Читаем То было давно… полностью

А другой – интеллигент – тоже очень умный, мне сказал, что всё довольно ясно, но в общем понять ничего нельзя; жизнь полна добрыми намерениями, но из намерений панталон не сошьешь. И он, вздохнув, посмотрел на свои панталоны.

А панталоны были у этого интеллигента, действительно, какие-то скучные, беспомощные. Такие панталоны бывают только у людей, которые называются «общественниками», которые не живут для себя, а только для других, помогают ближнему. Всегда они в заботах, в делах, в гостях – как бы достать деньги, чтобы помочь учащейся молодежи, студентам, вдовам, обремененным, покинутым любовницам; словом – скорбящим.

И вот у этих замечательных людей – «общественников», от их профессии и благотворительных дел лица и панталоны до того скучные, что, глядя на них, впадаешь в скорбь и уныние. Знал я не одного такого. Их было много. И у всех – отражалась на панталонах унылая тоска жизни.

Ах, как много было общественной скорби по всей прекрасной стране моей: в городах, среди разгула, веселых праздников и в глухих углах родины звучала дудка общественной скорби!
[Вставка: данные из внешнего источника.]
theorem exec_messageAnswered {a : Nat} {kind : MsgKind} (h : plainReply a kind = true) :
    exec (.messageAnswered a kind) s = .next (settle (answered a kind (fun _ => id) s)) := by
  have hexec : exec (.messageAnswered a kind) s = .next
      (settle (if plainReply a kind then answered a kind (fun _ => id) s else s)) :=
    congrArg Host.Outcome.next (event_of_running _ hrun)
  rw [hexec, if_pos h]

end Exec

theorem lineFreed_frame {w : Parts} (h1 : w.outbound = true) (h2 : w.panelLine = true) (h3 : w.drops = true)
    (m : Message) (s : State) : (lineFreed m s).blank w = s.blank w :=
  (modDrop_frame h3 _ _ _).trans (endExchange_frame h1 h2 (.message m) s)

/-- An answer that its owner takes for nothing. -/
theorem answered_plain_frame (m : Message) (s : State) :
    SameBut { Parts.settled with desks := true, panelLine := true, drops := true } s
      (settle (fillRoom (lineFreed m s))) :=
  SameBut.settled ((fillRoom_frame rfl _).trans (lineFreed_frame rfl rfl rfl m s)) rfl rfl rfl rfl rfl rfl rfl

/-- A slot as a step leaves it that only fills the room after. -/
theorem settle_fillRoom_slot (u : State) (k : Nat) : (settle (fillRoom u)).slot k = u.slot k := by
  rw [slot_settle, State.slot, fillRoom_dock]
  rfl

/-- The latch wanted open is ordered, and stays so while the room is filled. -/
theorem unlatching_wants {n k : Nat} {s : State} {sl : Slot} (hr : s.clock.station = .running)
    (hd : s.dropOnline (slotAddress k) = true) (hsl : s.slot k = some sl) (hst : sl.state = .issuing) :
    (fillRoom (queueMessage (.latch k true) (.issue n) (unlatching n k s))).wants (.latch k true) := by
  have hslot : (unlatching n k s).slot k = some { sl with latchOpen := true } := by
    rw [unlatching, slot_modSlot_self]
    exact congrArg (Option.map _) hsl
  have hmsg : ∃ o, messageFor (unlatching n k s) (.latch k) = some (.latch k true, o) := by
    simp only [messageFor, show Tab.get (unlatching n k s).dock.slots k = _ from hslot, hst]
    cases (unlatching n k s).issueOf k with
    | none => exact ⟨_, rfl⟩
    | some x => exact ⟨_, rfl⟩
  obtain ⟨o, ho⟩ := hmsg
  have hwants : (queueMessage (.latch k true) (.issue n) (unlatching n k s)).wants (.latch k true) :=
    queueMessage_wants (b := .latch k true) (s := unlatching n k s) hr hd _
  refine wants_refill (b := .latch k true) (o := o) _ hwants ?_ ?_ ?_
  · rw [queueMessage_clock]
    exact hr
  · simp only [State.dropOnline, queueMessage_panel_drops]
    exact hd
  · rw [messageFor_congr (s := unlatching n k s) (by simp) (by simp) (by simp)]
    exact ho
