-- ==== Sys2Proof/Config.lean ====
section
/-!
DEFINITION. What the spec names by a standard or leaves open: constants with no body, so that no proof can see a value of them.
-/
namespace Sys2Proof

/-- A free value: what the spec leaves open at this draw (log 8). -/
opaque Config.fresh : Nat → Nat
/-- A free yes or no: a random draw whose probability is neither 0 nor 1 (R119; log 8). -/
opaque Config.coin : Nat → Bool
/-- The hash of R97 over source, destination, context and class (log 8). -/
opaque Config.pathHash : Nat → Nat → Nat → Nat → Nat
/-- Chervil's code table: delay code of a stage type in a temperature bin; types 0 cluster, 1 crossbar half, 2 tile, 3 lookup pipeline, 4 crossbar port (R34, R35, R38; log 8). -/
opaque Config.delayCode : (type bin : Nat) → Nat
/-- A reading lies within the physical range of its sensor (R557; log 8). -/
opaque Config.inRange : Nat → Int → Bool
/-- A choice of code lengths for a histogram; used only where it is one of the shortest sets (R356; log 8). -/
opaque Config.codeLengths : List Nat → List Nat
/-- The bits an element gets when it is quantised under an existing scale byte of 0xFF, which stands for no power of two (R276, R612; log 8). -/
opaque Config.underNanScale : (format value : Nat) → Nat
/-- SHA-384 of a byte string (log 7). -/
opaque Config.sha384 : List Byte → BitVec 384
/-- AES-256-XTS of a data unit under a key, encrypting or decrypting, with its tweak (R151; log 7). -/
opaque Config.xts : (enc : Bool) → (key : Nat) → (tweak : BitVec 128) → List Byte → List Byte
/-- AES-256-GCM text of a group under a key and group counter (R78; log 7). -/
opaque Config.gcmText : (key ctr : Nat) → List Byte → List Byte
/-- AES-256-GCM tag over additional data and ciphertext (R78; log 7). -/
opaque Config.gcmTag : (key ctr : Nat) → List Byte → List Byte → BitVec 128
/-- ECDSA P-384 verification under a public key (log 7). -/
opaque Config.ecdsaOk : (key : Nat) → BitVec 384 → List Byte → Bool
/-- LMS/HSS verification under a public key (log 7). -/
opaque Config.hssOk : (key : Nat) → BitVec 384 → List Byte → Bool
/-- ECDSA P-384 signature by the Alias key (log 7). -/
opaque Config.ecdsaSign : BitVec 384 → List Byte
/-- HSS signature made with a value of the state counter (log 7). -/
opaque Config.hssSign : (ctr : Nat) → BitVec 384 → List Byte
/-- The certificates of the module above its Alias certificate (Table 18-9, slot 0), and a partner chain's acceptance with its public key (R487; log 7). -/
opaque Config.certChain : List Byte
opaque Config.chainKey : List Byte → Option Nat
/-- The link key of R487 for a transcript, a direction and a number of updates (log 7). -/
opaque Config.linkKey : BitVec 384 → Nat → Nat → Nat
/-- The ephemeral public key and certificate data the module puts into a message (log 7). -/
opaque Config.ephemeral : Nat → List Byte
/-- The serial number, HSS public key and other identity bytes of a report (log 7). -/
opaque Config.identity : List Byte
/-- Digest, security version and version of the boot ROM: 56 bytes (Table 18-12; log 7). -/
opaque Config.bootRom : List Byte
/-- The Alias certificate of a Carnelian image digest (Table 18-2; log 7). -/
opaque Config.aliasCert : Nat → List Byte
/-- The payload of an SPDM answer that its standard defines, by request code and draw (log 7). -/
opaque Config.spdmAnswer : Nat → Nat → List Byte
/-- Largest sizes that a host set for a port: Max Payload Size (false) or Max Read Request Size (true) as 128 x 2^n (R414, R442; log 54). -/
opaque Config.pcieSize : (read : Bool) → Nat → Nat
/-- Most bytes of an answer in one management message; a longer one goes in chunks (R493; log 52). -/
opaque Config.messageMax : Nat
/-- The key that a secured CRMSG shares, none for every other message: slot, context, generation, imported, key (R484, R488; log 7). -/
opaque Config.sharedKey : List Byte → Option (Nat × Nat × Nat × Bool × Nat)
/-- The message of a Carnelian that answers a SHARE with a status, and the status that such a message of a peer holds: its form is not given (R488; log 50). -/
opaque Config.shareReply : Nat → List Byte
opaque Config.shareAnswer : List Byte → Option Nat
/-- The Tierarel bundles that a control program image carries, by its digest (R471; log 53). -/
opaque Config.tierarelBundles : Nat → List BundleReq
/-- Words of the program that a control program image, a Chervil image or a bundle of that digest carries, from its first header word on: their layout is not given (R215, R320, R471; log 4). -/
opaque Config.programWords : Nat → List (BitVec 64)
/-- What a read of a position of an archive area on a failed stack gives (R581; log 62). -/
opaque Config.archiveWord : Nat → Nat → Nat
/-- Public keys of the Tierarel signer (signer entry 0; R489). -/
opaque Config.tierarelKey : Nat

end Sys2Proof
end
Ни вино, ни удаль, ни похмелье, ни младость, ни любовь, ни веселье – ничто не заглушало назойливой скорби плакальщиков.

А там – настало иное время. Вспоминаю другого общественника-интеллигента. Тоже идейного. У того были бравые суконные панталоны цвета хаки, вправленные в высокие сапоги с набором, поддевка, жилет, рубаха навыпуск из-под жилета, картуз кожаный, черный, большой козырек, по бокам козырька пуговки, от пуговок ремешок. На вид – лихой рабочий, старший мастер с фабрики, бравый человек. Ни скорби, ни унылых панталон.

Приходит на службу утром. Простой стол, скамейка. Садится на скамейку, картуза не снимает. Из ящика стола вынимает сухую краюху черного хлеба. Из графина наливает воду и ест хлеб. Хлеб да вода.

Толпы просителей смотрят и шепчутся:

– Ишь, сам-то, гляди-ка, товарищ, – хлеб один…

А идейный интеллигент кричит:

– Чего вы?! Вот видите – хлебом да водой пробавляемся, а вам чего надо?! Кто не трудится – не ест.

– Товарищ, – говорю, – дайте разрешение проехать по железной дороге в деревню, дом у меня там и мука, в Москву привезти, а то здесь есть нечего.

– А муки-то у вас много? – насупился интеллигент.

– С пуд есть, – говорю.

– А вы кто, элемент?

– Элемент, – говорю.

– Нетрудовой элемент?

– Трудовой, – говорю я. – Вот посмотрите, у меня руки – правая большая, а вот левая много меньше.

Он посмотрел на мои руки и спросил:

– А вы что этой рукой, вертите, что ли, что?

– Верчу. Кистью верчу туды-сюды.

Он мрачно посмотрел на меня и стал писать записку: проезд по железной дороге.

Получив пропуск, я пришел домой и говорю слуге и приятелю моему Василию:

– Ну, Василий, едем. Раздобудем чего поесть, только надо захватить кое-чего на обмен.

Василий берет мешок и запихивает в него платье, занавески с окон, всякую всячину. На столе у меня всякая мелочь – кольцо с фальшивым бриллиантом от Тэта.

Надеваю его на палец.

– Чего это вы? – говорит Василий, смотря на кольцо. – Никак это не возможно. Чего это вы бриллиант на палец надели? Увидят – убьют, убьют беспременно.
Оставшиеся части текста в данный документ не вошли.